___ Data shown ___

/-- R28 to R30, R32, R283, R287, R288, R310 to R313. -/
def Obligations.OutputsAreComparedJudgedArbitratedAndPoured : Prop :=
  (∀ s : State, s.stepOpen 5 = true → ∃ t, exec .outputComparison s = .next t ∧ t.dev = { s.dev with stepsDone := insertNew s.dev.stepsDone 5 } ∧
    s.windowEnd 15000 ≤ t.tim.wt ∧ Frame [.dev, .sti, .tim, .elapsed, .working, .twn, .out] s t ∧
    (s.inStep = false → t.twn.ownCompare = s.twn.ownCompare ∧ s.Sends t []) ∧
    (s.inStep = true → ∃ m d, t.twn.ownCompare = some m ∧ m.epoch = s.dev.stateEp ∧ m.thrust.length = 32 ∧ m.angle.length = 32 ∧
      (s.roomFor 2 .compare d = true → s.Sends t [s.twinSays 2 (aget 0 s.twn.link.txSeq 2) .compare d]))) ∧
  (∀ s : State, s.stepOpen 5 = false → exec .outputComparison s = .next s) ∧
  (∀ (b : Bool) (s : State), s.stepOpen 6 = true → s.failedChecks b = 0 → s.Sound → ∃ t, exec (.verdictFormation b) s = .next t ∧
    t.flag F_SAF_STATUS_VERDICT = true ∧ t.fld F_SAF_STATUS_FAILCNT = 0 ∧ t.saf = { s.saf with verdictPass := true } ∧
    (∃ m, t.twn.ownVerdict = some m ∧ m.pass = true ∧ m.checks = 0) ∧ t.dev = { s.dev with stepsDone := insertNew s.dev.stepsDone 6 } ∧
    Frame [.dev, .tim, .elapsed, .working, .twn, .saf, .regs, .out] s t ∧ FieldsBut [F_SAF_STATUS_VERDICT, F_SAF_STATUS_FAILCNT] s t) ∧
  (∀ s : State, s.stepOpen 6 = true → s.Sound → ∃ t, exec (.verdictFormation false) s = .next t ∧ t.saf.verdictPass = false ∧ t.Alarmed 0x0A02 ∧
    (∃ m, t.twn.ownVerdict = some m ∧ m.pass = false ∧ m.checks = 1) ∧
    (s.fld F_SAF_STATUS_FAILCNT + 1 < (s.safPar 0x100D).toNat → t.fld F_SAF_STATUS_FAILCNT = Nat.min 7 (s.fld F_SAF_STATUS_FAILCNT + 1) ∧
      t.flag F_SAF_STATUS_VERDICT = false ∧ t.dev.st = s.dev.st) ∧
    ((s.safPar 0x100D).toNat ≤ s.fld F_SAF_STATUS_FAILCNT + 1 → t.InGlobalSafe ∧ (s.dev.st ≠ .boot → t.dev.st = .safe))) ∧
  (∀ (b : Bool) (s : State), s.stepOpen 6 = false → exec (.verdictFormation b) s = .next s) ∧
  (∀ s : State, s.stepOpen 9 = true → s.Sound → ∃ t, exec .arbitration s = .next t ∧ t.dev.stepsDone = insertNew s.dev.stepsDone 9 ∧
    t.twn.arbRow = (if s.inStep then s.arbRowNow else 0) ∧
    (s.inStep = true → s.arbRowNow ≠ 9 → t.Alarmed 0x0407 ∧ t.reg A_TWN_ARB = BitVec.ofNat 32 (s.dev.stateEp % 16777216 + 16777216 * s.arbRowNow)) ∧
    (s.inStep = false ∨ s.arbRowNow = 9 → t.dev = { s.dev with stepsDone := insertNew s.dev.stepsDone 9 } ∧ t.inStep = s.inStep ∧
      t.fld F_SAF_STATUS_GATE = (if s.holds && s.saf.leaseFrom.isSome && !s.inSafe then (if s.saf.verdictPass then gateOpen else gateHold) else gateClosed))) ∧
  (∀ s : State, s.stepOpen 9 = false → exec .arbitration s = .next s) ∧
  (∀ (k : Nat) (s : State), 2 ≤ k → k ≤ 6 → s.stepOpen k = true → ∃ t, exec (.stepDeadline k) s = .next t ∧ t.dev.stepsLate = insertNew s.dev.stepsLate k ∧
    t.Alarmed 0x0006 ∧ t.dev.pourAt = s.dev.pourAt ∧ t.dev.nextFreeze = s.dev.nextFreeze ∧ s.stepEnd k ≤ t.tim.wt ∧ t.dev.stepsDone = s.dev.stepsDone) ∧
  (∀ s : State, s.undecided = true → s.Sound → ∃ t, exec (.stepDeadline 1) s = .next t ∧ t.Alarmed 0x0006 ∧ t.inStep = false ∧ t.agr.decided = true ∧
    t.dev.pourAt = s.dev.pourAt ∧ t.dev.nextFreeze = s.dev.nextFreeze ∧ s.stepEnd 1 ≤ t.tim.wt) ∧
  (∀ s : State, s.dev.cycling = true → ∃ t, exec (.stepDeadline 7) s = .next t ∧ t.Alarmed 0x0006 ∧ AlarmsBut [0x0006] s t ∧ s.stepEnd 7 ≤ t.tim.wt ∧
    Frame [.alarms, .rcd, .tim, .elapsed, .working, .regs] s t) ∧
  (∀ (b : Bool) (s : State), s.dev.cycling = true → 0 < s.dev.freezes → 8 ∉ s.dev.stepsDone → ∃ t, exec (.pour b) s = .next t ∧
    t.dev.stepsDone = [1, 2, 3, 4, 5, 6, 8, 9] ∧ s.dev.pourAt ≤ t.tim.wt ∧ t.dev.stateEp = s.dev.stateEp ∧ t.dev.freezes = s.dev.freezes ∧
    t.mram.stateEp = s.dev.stateEp ∧ t.ord.counted = [] ∧ t.serial = s.serial ∧ t.flash = s.flash) ∧
  (∀ (b : Bool) (s : State), s.dev.cycling = false ∨ s.dev.freezes = 0 ∨ 8 ∈ s.dev.stepsDone → exec (.pour b) s = .next s) ∧
  (∀ (h : TwinHeader) (m : CompareMsg) (s : State), s.takesFrame 2 h = true → s.twn.link.queue = [] → s.inStep = true → m.epoch = s.dev.stateEp →
    5 ∉ s.dev.stepsLate → ∃ t, exec (.compareFrame h m) s = .next t ∧ t.twn = { s.twn with peerCompare := some m, link := s.linkAfter 2 h } ∧ Frame [.twn] s t) ∧
  (∀ (h : TwinHeader) (m : VerdictMsg) (s : State), s.takesFrame 3 h = true → s.twn.link.queue = [] → s.inStep = true →
    ∃ t, exec (.verdictFrame h m) s = .next t ∧ t.twn = { s.twn with peerVerdict := some m, link := s.linkAfter 3 h } ∧ Frame [.twn] s t)

/-- R84. -/
def Obligations.DuplicateOrdersAreDiscardedUnanswered : Prop :=
  (∀ (c : Instr) (o : OrderIn) (k : Nat) (b : Bool) (s : State), orderRow c = some (o, k, b) → s.dev.st ≠ .boot → s.dev.cycling = true →
    s.epochOf o.stamp ≤ s.dev.stateEp →
    (o.format = 1 → o.crcOk = true → o.target ≤ 2 → s.authorised o k = true → afind s.ord.lastSeq o.source = some o.seq →
      ∃ t, exec c s = .next t ∧ Frame [.regs] s t ∧ (boxOf o.transport = none → t = s) ∧
        (∀ n, boxOf o.transport = some n → t = s.boxAnswer n 0xFF)) ∧
    (o.format ≠ 1 ∨ o.crcOk = false ∨ 2 < o.target → ∃ t, exec c s = .next t ∧ Frame [.ord] s t ∧
      t.ord = { s.ord with responses := s.ord.responses ++ [⟨o.transport, o.address, o.port, o.source, k, 0x01, o.seq⟩] }) ∧
    (o.format = 1 → o.crcOk = true → o.target ≤ 2 → s.authorised o k = false → ∃ t, exec c s = .next t ∧ Frame [.ord] s t ∧
      t.ord = { s.ord with responses := s.ord.responses ++ [⟨o.transport, o.address, o.port, o.source, k, 0x03, o.seq⟩] })) ∧
  (∀ (tr : Transport) (a : Word) (p : Nat) (f : List Word) (n : Nat) (s : State), s.dev.st ≠ .boot → s.dev.cycling = true → knownCode (orderCode f) = false →
    s.epochOf n ≤ s.dev.stateEp → ∃ t, exec (.orderArrival tr a p f n) s = .next t ∧ t.ord = { s.ord with responses := s.ord.responses ++
      [⟨tr, a, p, (parseOrder tr a p f n).source, orderCode f,
        if (parseOrder tr a p f n).format ≠ 1 ∨ (parseOrder tr a p f n).crcOk = false ∨ 2 < (parseOrder tr a p f n).target then 0x01 else 0x02,
        (parseOrder tr a p f n).seq⟩] } ∧ Frame [.ord, .agr, .twn, .out] s t)

/-- R82, R83, R85, R87. -/
def Obligations.OrdersFailTheMiddleChecksInOrder : Prop :=
  ∀ (c : Instr) (o : OrderIn) (k : Nat) (b : Bool) (s : State), orderRow c = some (o, k, b) →
    (s.dev.st = .boot ∨ s.dev.cycling = false → exec c s = .next s) ∧
    (s.dev.st ≠ .boot → s.dev.cycling = true → s.dev.stateEp < s.epochOf o.stamp →
      exec c s = .next { s with ord := { s.ord with waiting := s.ord.waiting ++ [⟨o, k⟩] } }) ∧
    (s.dev.st ≠ .boot → s.dev.cycling = true → s.epochOf o.stamp ≤ s.dev.stateEp → o.format = 1 → o.crcOk = true → o.target ≤ 2 → s.authorised o k = true → s.duplicate o = false →
      ∀ r, r = (if o.seq < aget 0 s.ord.lastSeq o.source then 0x08 else if o.ladleEp ≠ s.twn.ladleEp then 0x09
          else if s.dev.stateEp < o.stateEp ∨ o.stateEp + s.par 0x1203 < s.dev.stateEp then 0x0A else if 8 ≤ s.countedOrders o.source then 0x0B
          else if b = true ∧ s.dev.command ≠ o.source then 0x04 else 0) →
        (r ≠ 0 → ∃ t, exec c s = .next t ∧ t.ord = { s.ord with
          counted := aset s.ord.counted o.source (s.countedOrders o.source + 1),
          responses := s.ord.responses ++ [⟨o.transport, o.address, o.port, o.source, k, r, o.seq⟩] } ∧ Frame [.ord] s t) ∧
        (r = 0 → s.foreignTarget o = true → ∃ t, exec c s = .next t ∧ s.Accepted t o k ∧ t.ord.sideState = s.ord.sideState ∧ Frame [.ord] s t))

/-- R76, R77, R79, R80, R86 to R88, R90, R158, R168, R180. Check codes 0x05, 0x06, 0x07 and 0x0C of each row stand as premises. -/
def Obligations.AcceptedOrdersActAsTheirRowsSay : Prop :=
  (∀ (o : OrderIn) (d : Side) (s : State), s.Stands o 0x01 true → s.namedSide o 0x01 = some d → stateAccepts (s.sideStateOf d) 0x01 = true →
    s.engageOk d = true → d ≠ s.pins.side ∨ s.ownState = 1 → ∃ t, exec (.engage o) s = .next t ∧ s.Accepted t o 0x01 ∧
    t.dev = { s.dev with atPour := s.dev.atPour ++ [.engage d] } ∧ t.ord.sideState = aset s.ord.sideState (sideCode d) 2 ∧ Frame [.ord, .dev] s t) ∧
  (∀ (o : OrderIn) (s : State), s.Stands o 0x02 true → s.stateOk 0x02 = true → s.someHolder = true → s.targetOk o 0x02 = true →
    ∃ t, exec (.disengage o) s = .next t ∧ s.Accepted t o 0x02 ∧ t.dev = { s.dev with atPour := s.dev.atPour ++ [.disengage] } ∧
    t.ord.sideState = (s.noteHolder 1).ord.sideState ∧ Frame [.ord, .dev] s t) ∧
  (∀ (o : OrderIn) (s : State), s.Stands o 0x03 true → s.stateOk 0x03 = true → s.someHolder = true → s.alone = false → s.transferReady = true →
    s.targetOk o 0x03 = true → ∃ t, exec (.transfer o) s = .next t ∧ s.Accepted t o 0x03 ∧ t.dev = { s.dev with atPour := s.dev.atPour ++ [.transfer] } ∧
    t.ord.sideState = s.noteTransfer.ord.sideState ∧ Frame [.ord, .dev] s t) ∧
  (∀ (o : OrderIn) (s : State), s.Stands o 0x04 true → s.stateOk 0x04 = true → s.modeReady (nthW o.args 0).toNat = true → 1 ≤ (nthW o.args 0).toNat →
    (nthW o.args 0).toNat ≤ 6 → s.targetOk o 0x04 = true → (∀ m, s.dev.ownNew = some m → s.modeDue m ≠ s.modeDue (nthW o.args 0).toNat) → ∃ t, exec (.setMode o) s = .next t ∧
    s.Accepted t o 0x04 ∧ t.dev = { s.dev with newMode := some (nthW o.args 0).toNat } ∧ Frame [.ord, .dev] s t) ∧
  (∀ (o : OrderIn) (s : State), s.Stands o 0x05 true → s.stateOk 0x05 = true → (nthW o.args 2).toNat ≤ 359999 → s.targetOk o 0x05 = true →
    ∃ t, exec (.setPoint o) s = .next t ∧ s.Accepted t o 0x05 ∧
    t.dev = { s.dev with setPoint := [(nthW o.args 0).toInt, (nthW o.args 1).toInt, ((nthW o.args 2).toNat : Int)] } ∧
    t.ctl = { s.ctl with spNew := true } ∧ Frame [.ord, .dev, .devAim, .ctl] s t) ∧
  (∀ (o : OrderIn) (s : State) (a b c d v : Word), s.Stands o 0x06 true → s.stateOk 0x06 = true → o.args.take 5 = [a, b, c, d, v] → v.toNat ≤ 3000 →
    s.targetOk o 0x06 = true → ∃ t, exec (.setTrack o) s = .next t ∧ s.Accepted t o 0x06 ∧
    t.dev = { s.dev with track := some [a.toInt, b.toInt, c.toInt, d.toInt, (v.toNat : Int)] } ∧ t.ctl = { s.ctl with trackAt := 0, trackEnd := false } ∧
    Frame [.ord, .dev, .devAim, .ctl] s t) ∧
  (∀ (o : OrderIn) (s : State) (w a b c : Word), s.Stands o 0x07 true → s.stateOk 0x07 = true → o.args.take 4 = [w, a, b, c] →
    s.followTargetOk w.toNat = true → s.followArgOk w.toNat = true → s.targetOk o 0x07 = true → ∃ t, exec (.setFollowRef o) s = .next t ∧
    s.Accepted t o 0x07 ∧ t.dev = { s.dev with follow := some [(w.toNat : Int), a.toInt, b.toInt, c.toInt] } ∧ t.ctl = { s.ctl with follow := none } ∧
    Frame [.ord, .dev, .devAim, .ctl] s t) ∧
  (∀ (o : OrderIn) (s : State) (a b c : Word), s.Stands o 0x08 true → s.stateOk 0x08 = true → o.args.take 3 = [a, b, c] →
    a.toInt.natAbs ≤ 1000 → b.toInt.natAbs ≤ 1000 → c.toInt.natAbs ≤ 1000 → s.targetOk o 0x08 = true → ∃ t, exec (.joystick o) s = .next t ∧
    s.Accepted t o 0x08 ∧ t.dev = { s.dev with joystick := [a.toInt, b.toInt, c.toInt], joyAt := s.tim.el, joyLost := false } ∧
    Frame [.ord, .dev, .devAim] s t) ∧
  (∀ (o : OrderIn) (s : State), s.Stands o 0x09 false → s.stateOk 0x09 = true → s.targetOk o 0x09 = true →
    s.dev.command = o.source ∨ s.ord.commandChanged = false → ∃ t, exec (.takeCommand o) s = .next t ∧ s.Accepted t o 0x09 ∧
    t.dev = { s.dev with command := o.source } ∧ t.ord.commandChanged = (s.ord.commandChanged || s.dev.command != o.source) ∧ Frame [.ord, .dev] s t) ∧
  (∀ (o : OrderIn) (s : State), s.Stands o 0x0A false → s.stateOk 0x0A = true → s.thrExists (nthW o.args 0).toNat = true → (nthW o.args 1).toNat ≤ 1 →
    ((nthW o.args 1).toNat = 1 → (s.thr (nthW o.args 0).toNat).ready = true) → s.targetOk o 0x0A = true →
    ∃ t, exec (.thrusterAvail o) s = .next t ∧ s.Accepted t o 0x0A ∧
    t.ord.availNext = s.ord.availNext ++ [((nthW o.args 0).toNat, (nthW o.args 1).toNat == 1)] ∧
    ((∀ b, s.saf.test = some b → s.brkThr b.chan ≠ (nthW o.args 0).toNat) → Frame [.ord] s t) ∧
    (∀ b, s.saf.test = some b → s.brkThr b.chan = (nthW o.args 0).toNat → t.saf.test = none ∧ t.Alarmed 0x0A0A) ∧
    Frame [.ord, .alarms, .rcd, .saf, .regs] s t) ∧
  (∀ (o : OrderIn) (s : State), s.Stands o 0x0B false → s.stateOk 0x0B = true → s.slotUsed (nthW o.args 0).toNat = true →
    (s.fslot (nthW o.args 0).toNat).st = 4 → s.targetOk o 0x0B = true → ∃ t, exec (.sensorReturn o) s = .next t ∧ s.Accepted t o 0x0B ∧
    t.fus = { s.fus with returns := insertNew s.fus.returns (nthW o.args 0).toNat } ∧ Frame [.ord, .fus] s t) ∧
  (∀ (o : OrderIn) (s : State), s.Stands o 0x0C false → s.stateOk 0x0C = true → s.tunableOk (nthW o.args 0) (nthW o.args 1) = true →
    s.targetOk o 0x0C = true → (nthW o.args 0).toNat ∉ s.ord.tunedThisCycle → ∃ t, exec (.tunable o) s = .next t ∧ s.Accepted t o 0x0C ∧
    t.ord.tuneNext = s.ord.tuneNext ++ [((nthW o.args 0).toNat, nthW o.args 1)] ∧
    t.ord.tunedThisCycle = s.ord.tunedThisCycle ++ [(nthW o.args 0).toNat] ∧ Frame [.ord] s t) ∧
  (∀ (o : OrderIn) (s : State), s.Stands o 0x0F false → s.ownState = 1 → s.noneActive = true → s.targetOk o 0x0F = true →
    ∃ t, exec (.park o) s = .next t ∧ s.Accepted t o 0x0F ∧ t.dev = { s.dev with atPour := s.dev.atPour ++ [.park] } ∧
    t.ord.sideState = (s.noteBoth 4).ord.sideState ∧ Frame [.ord, .dev] s t) ∧
  (∀ (o : OrderIn) (s : State), s.Stands o 0x10 false → s.ownState = 4 → s.targetOk o 0x10 = true →
    ∃ t, exec (.unpark o) s = .next t ∧ s.Accepted t o 0x10 ∧ t.dev = { s.dev with atPour := s.dev.atPour ++ [.unpark] } ∧
    t.ord.sideState = (s.noteBoth 1).ord.sideState ∧ Frame [.ord, .dev] s t) ∧
  (∀ (o : OrderIn) (d : Side) (s : State), s.Stands o 0x11 false → d = (s.namedSide o 0x11).getD s.pins.side →
    stateAccepts (s.sideStateOf d) 0x11 = true → (d = s.pins.side → s.stateOk 0x11 = true) → s.targetOk o 0x11 = true →
    ∃ t, exec (.safe o) s = .next t ∧ s.Accepted t o 0x11 ∧ t.dev = { s.dev with atPour := s.dev.atPour ++ (if d = s.pins.side then [.safe] else []) } ∧
    t.ord.sideState = (s.noteNamed (s.namedSide o 0x11) 3).ord.sideState ∧ Frame [.ord, .dev] s t) ∧
  (∀ (o : OrderIn) (d : Side) (s : State), s.Stands o 0x12 false → d = (s.namedSide o 0x12).getD s.pins.side →
    stateAccepts (s.sideStateOf d) 0x12 = true → (d = s.pins.side → s.stateOk 0x12 = true) → s.tooHot d = false → s.targetOk o 0x12 = true →
    ∃ t, exec (.reset o) s = .next t ∧ s.Accepted t o 0x12 ∧ t.dev = { s.dev with atPour := s.dev.atPour ++ (if d = s.pins.side then [.reset] else []) } ∧
    Frame [.ord, .dev] s t)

___

• Instructions for the task: Copy each line of the data that contains the word "flag", leaving the other lines out.

• Result below:
    t.flag F_SAF_STATUS_VERDICT = true ∧ t.fld F_SAF_STATUS_FAILCNT = 0 ∧ t.saf = { s.saf with verdictPass := true } ∧
      t.flag F_SAF_STATUS_VERDICT = false ∧ t.dev.st = s.dev.st) ∧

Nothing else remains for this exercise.